At long last, have they no shame? (Obviously not.) - UPDATED

Digby has a good article posted today on the torture memos released yesterday and the whole phenomenon of torture as planned, implemented, and "justified" in the Bush administration. She provides some history and context.
They are all war criminals, from the nice looking Mormon sadists who call themselves doctors, to the twisted bureaucrats in the Justice Department who call themselves lawyers, to the top leadership of the Bush administration who sat there and watched choreographed torture sessions in the White House and have the utter gall to call themselves human. They all knew that what they were doing was repulsive and immoral. That's why went to such lengths to ensure that all of it was approved with all the is dotted and all the ts crossed all the way to the very top and back down again. They all implicated each other.

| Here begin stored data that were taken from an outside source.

-- ==== Sys2Proof/Laws/Memory.lean ====
section
/-! SUPPORT. Laws/Memory.lean: the in-flight buffer: read after write and after erase, and that every operation keeps the
canonical form (20_memory.md R63). -/

namespace Sys2Proof.Machine

namespace Memory

@[simp] theorem read_nil (q : Seq32) : Memory.read [] q = none := rfl

theorem read_cons (k q : Seq32) (f : Frame) (m : Memory) :
    Memory.read ((k, f) :: m) q = if q = k then some f else Memory.read m q := by
  unfold Memory.read
  by_cases h : q = k
  · subst h; simp [List.lookup]
  · have hb : (q == k) = false := by simpa using h
    simp [List.lookup, hb, h]

@[simp] theorem wf_nil : Memory.wf [] := List.Pairwise.nil

/-- A key below every listed key is not in the map. -/
theorem read_eq_none_of_lt (m : Memory) (q : Seq32) (h : ∀ e ∈ m, q.toNat < e.1.toNat) : Memory.read m q = none := by
  induction m with
  | nil => rfl
  | cons e m ih =>
    obtain ⟨k, f⟩ := e
    have hk := h (k, f) (List.mem_cons_self ..)
    rw [read_cons, if_neg (by rintro rfl; exact Nat.lt_irrefl _ hk)]
    exact ih fun e he => h e (List.mem_cons_of_mem _ he)

/-- One lemma for a write: the written key holds the frame, every other key what it held. -/
theorem read_write (m : Memory) (q : Seq32) (f : Frame) (x : Seq32) (hm : m.wf) :
    (m.write q f).read x = if x = q then some f else m.read x := by
  induction m with
  | nil => simp [Memory.write, read_cons]
  | cons e m ih =>
    obtain ⟨k, g⟩ := e
    have hm' : Memory.wf m := (List.pairwise_cons.mp hm).2
    unfold Memory.write
    split
    · rw [read_cons]
    · split
      · next h => subst h; simp only [read_cons]; split <;> rfl
      · next h =>
        rw [read_cons, read_cons, ih hm']
        by_cases hx : x = k
        · subst hx; rw [if_pos rfl, if_pos rfl, if_neg (fun e => h e.symm)]
        · rw [if_neg hx, if_neg hx]

theorem mem_write {m : Memory} {q : Seq32} {f : Frame} {e : Seq32 × Frame} (h : e ∈ m.write q f) :
    e.1 = q ∨ e ∈ m := by
  induction m with
  | nil => simp [Memory.write] at h; exact .inl (by rw [h])
  | cons x m ih =>
    obtain ⟨k, g⟩ := x
    unfold Memory.write at h
    split at h
    · rcases List.mem_cons.mp h with rfl | h
      · exact .inl rfl
      · exact .inr h
    · split at h
      · rcases List.mem_cons.mp h with rfl | h
        · exact .inl rfl
        · exact .inr (List.mem_cons_of_mem _ h)
      · rcases List.mem_cons.mp h with rfl | h
        · exact .inr (List.mem_cons_self ..)
        · exact (ih h).imp id (List.mem_cons_of_mem _)

theorem wf_write (m : Memory) (q : Seq32) (f : Frame) (hm : m.wf) : (m.write q f).wf := by
  induction m with
  | nil => exact List.pairwise_singleton ..
  | cons e m ih =>
    obtain ⟨k, g⟩ := e
    have hc := List.pairwise_cons.mp hm
    unfold Memory.write
    split
    · next h =>
      refine List.pairwise_cons.mpr ⟨fun e he => ?_, hm⟩
      rcases List.mem_cons.mp he with rfl | he
      · exact h
      · exact Nat.lt_trans h (hc.1 e he)
    · next hlt =>
      split
      · next h => subst h; exact List.pairwise_cons.mpr ⟨hc.1, hc.2⟩
      · next h =>
        refine List.pairwise_cons.mpr ⟨fun e he => ?_, ih hc.2⟩
        rcases mem_write he with he | he
        · rw [he]
          have hne : q.toNat ≠ k.toNat := fun e => h (BitVec.eq_of_toNat_eq e)
          exact Nat.lt_of_le_of_ne (Nat.le_of_not_lt hlt) hne.symm
        · exact hc.1 e he

theorem wf_erase (m : Memory) (q : Seq32) (hm : m.wf) : (m.erase q).wf := List.Pairwise.filter _ hm

theorem read_erase (m : Memory) (q x : Seq32) : (m.erase q).read x = if x = q then none else m.read x := by
  induction m with
  | nil => simp [Memory.erase]
  | cons e m ih =>
    obtain ⟨k, f⟩ := e
    unfold Memory.erase at ih ⊢
    by_cases hk : k = q
    · subst hk
      rw [List.filter_cons_of_neg (by simp), ih, read_cons]
      split <;> rfl
    · rw [List.filter_cons_of_pos (by simpa using hk), read_cons, read_cons, ih]
      by_cases hx : x = k
      · subst hx; rw [if_pos rfl, if_pos rfl, if_neg hk]
      · rw [if_neg hx, if_neg hx]

theorem wf_eraseAll (m : Memory) (qs : List Seq32) (hm : m.wf) : (m.eraseAll qs).wf := by
  induction qs generalizing m with
  | nil => exact hm
  | cons q qs ih => exact ih _ (wf_erase m q hm)

theorem read_eraseAll (m : Memory) (qs : List Seq32) (x : Seq32) :
    (m.eraseAll qs).read x = if x ∈ qs then none else m.read x := by
  induction qs generalizing m with
  | nil => simp [Memory.eraseAll]
  | cons q qs ih =>
    have : (m.eraseAll (q :: qs)).read x = ((m.erase q).eraseAll qs).read x := rfl
    rw [this, ih, read_erase]
    by_cases hx : x = q <;> by_cases hq : x ∈ qs <;> simp [hx, hq]

/-- `readAll` answers frames exactly when every key has one, and then the frames in the keys' order. -/
theorem readAll_eq_ok (m : Memory) (qs : List Seq32) (fs : List Frame) :
    m.readAll qs = .ok fs ↔ qs.map m.read = fs.map some := by
  induction qs generalizing fs with
  | nil => cases fs <;> simp [Memory.readAll]
  | cons q qs ih =>
    unfold Memory.readAll
    cases hq : m.read q with
    | none => cases fs <;> simp [hq]
    | some f =>
      cases hr : m.readAll qs with
      | error e =>
        constructor
        · simp
        · intro h
          cases fs with
          | nil => simp at h
          | cons g gs =>
            simp only [List.map_cons, List.cons.injEq] at h
            have := (ih gs).mpr h.2
            rw [hr] at this; cases this
      | ok gs =>
        have hgs := (ih gs).mp hr
        cases fs with
        | nil => simp
        | cons g rest =>
          simp only [Except.ok.injEq, List.cons.injEq, List.map_cons, hq, Option.some.injEq, hgs]
          constructor
          · rintro ⟨rfl, rfl⟩; exact ⟨rfl, rfl⟩
          · rintro ⟨rfl, h⟩; exact ⟨rfl, (List.map_inj_right (fun _ _ e => Option.some.inj e)).mp h⟩

end Memory

end Sys2Proof.Machine
end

Apparently, they assumed that nobody would ever prosecute even one of these very important, upstanding members of their professions for horrific crimes such as these because if [one] went down they would all go down. And apparently they were right.

...

And no reflection or retribution is not the answer. Prosecution is the answer. If these aren't criminal acts, nothing is. It's the stuff of nightmares.
She also makes the point that while we replicated KGB techniques of an earlier era, those techniques were designed to provoke false confessions, not useful information.

UPDATE:
Andrew Sullivan writes at length about "The Bigger Picture" in all this.
Looked at from a distance, the Bush administration wanted to do two things at once: to declare to the world that freedom is on the march, and human rights are coming to the world with American help, while simultaneously declaring to captives that the US has no interest in the law, human rights, accountability, transparency or humanity. They wanted to give hope to all the oppressed of the planet, while surgically banishing all hope from the prisoners they captured and tortured. And the only way they could pull this off is by the total secrecy they constructed and defended. So we had a public government respectful of the rule of law, and a secret government whose main goal was persuading terror suspects that there was no rule of law at all. It is hard to convey just how dangerous this was and is.